Teurgias
Taumaturgos intervêm, motu proprio, no País Tetragonal. Cansados de esperar sentados em sólios etéreos, apiedam-se de tantos rogos e – a verdade é para ser dita - exibem mãos largas. É um ver-se-te-avias de miráculos, uma maravilha para os íncolas, crentes e incréus, que se deixam fotografar boquiabertos, extasiados, a esfregar as mãos de alto contentamento, por não se acharem merecedores de tantas graças. Aceitam-nas piamente, não vão as deidades perder a face.
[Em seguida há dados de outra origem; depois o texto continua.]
-- ==== Sys2Proof/Machine/NoAccess.lean ====
section
/-! DEFINITION. The bus requests that reach no register: the reserved offsets (spec/40_register_access.md R60), the
invalid reads (spec/30_encoding.md R38) and the accesses wider than one byte (spec/20_memory.md R28). -/

namespace Sys2Proof.Machine

/-- RESERVED: an access at offset 6 or 7, always refused (R39, R60); the word is recorded (R90). -/
def execReserved (w : BitVec 1) (a : Offset) (d : Byte) (s : State) : Result :=
  unlessMarked s (.refused (.reservedOffset (encode (.reserved w a d))))

/-- INVALID: a read word with a nonzero D field, always refused (R38); the word is recorded (R90). -/
def execInvalid (a : Offset) (d : Byte) (s : State) : Result :=
  unlessMarked s (.refused (.invalidEncoding (encode (.invalid a d))))

/-- An access of `width` bytes, wider than one: it has no bus word and is refused before any decoding (R28, R92). -/
def wideAccess (width : Nat) (s : State) : Result := unlessMarked s (.refused (.wideAccess width))

end Sys2Proof.Machine
end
Se os santos da terra já pouco percebem da arte, é nobre que se criem condições para que outros, de naturalidade incógnita, obrem prodígios.
Um tandem celestial 1 acrescenta ao seu currículo vasto (a crer apenas na versão oficial, useira em omissões piedosas), uma série de intervenções portentosas que pouparam felizmente muitas vidas, no meio de muita lata retorcida. Contam-se, pelo menos quatro intervenções miraculosas, em datas recentes, envolvendo meios de locomoção terrestres, em localizações distintas, intramuros. Os cuidados com a manutenção têm sido escassos, por falta de alcatrão.
Em dolina fagueira e prazenteira de terras de Ourém, na segunda terça parte do mês de Maio, já se tornou corriqueira a experimentação de uma oura, em torno do Sol. Aqui, nem é preciso fazer muitos cálculos, nem dar voltas ao toutiço. O fenómeno traz a marca da Padroeira (com o beneplácito de S. Jorge, possivelmente), que, de resto, já conhece bem os cantos à casa.
Que foi o recente regresso aos mercados, senão outra manifestação miraculosa? Houve muito peditório nas orações, a sugestionar novo oráculo. A graça terá sido da autoria de um tandem do olimpo que ainda está no segredo de muitos outros deuses (sobre S. Mateus e S. Onofre recaem muitos palpites). A fórmula mágica seduz cada vez mais povos e os justos de além-mundo não têm mãos a medir, que a fortuna não pode ser privilégio de poucos.
Anda o País Tetragonal necessitado de novo milagre. Uma ala poderosa tenta contratar D. Sebastião e o Prestes João, para que ficasse a contabilidade da Fazenda em dia. Estariam eles dispostos a arrostar contra o Papão e o Homem-Do-Saco e em defesa da honra do Zé Pagode? Parece que sim, mas a operação poderia ser morosa. Outra ala, mais realista, promove rezos, procissões, ladainhas, liturgias e peregrinações, numa tentativa de demover o Céu a equilibrar as contas, sem mais aquelas.
Estava-se nisto, quando, Deus-Pai – ao-fim-e-ao-cabo o responsável último pelos milagres – se dá conta de descantes. «Alto e para o baile, que eu quero saber por que bulas devo contrariar o destino traçado desta gente.» - terá dito na sua infinita sabedoria, enquanto se ouvia um ruído de fundo vindo do País Tetragonal profundo. «A gente aguenta!» - cantam de galo um coiro desafinado. «Não pagamos!», responsam outros coristas, na mesma moeda.
É anulada a missão impossível, os santos, Jerónimo e Bárbara de sua graça, são liberados da missão e tomam em mãos uma sortida à Gronelândia, terra donde desaparece o gelo, mesmo em tempo de frieiras. As esperanças voltam-se para a descoberta de ouro negro na imensa área de jurisdição marítima do País Tetragonal que encha as medidas à trindade austera. Os submarinos já estão a postos.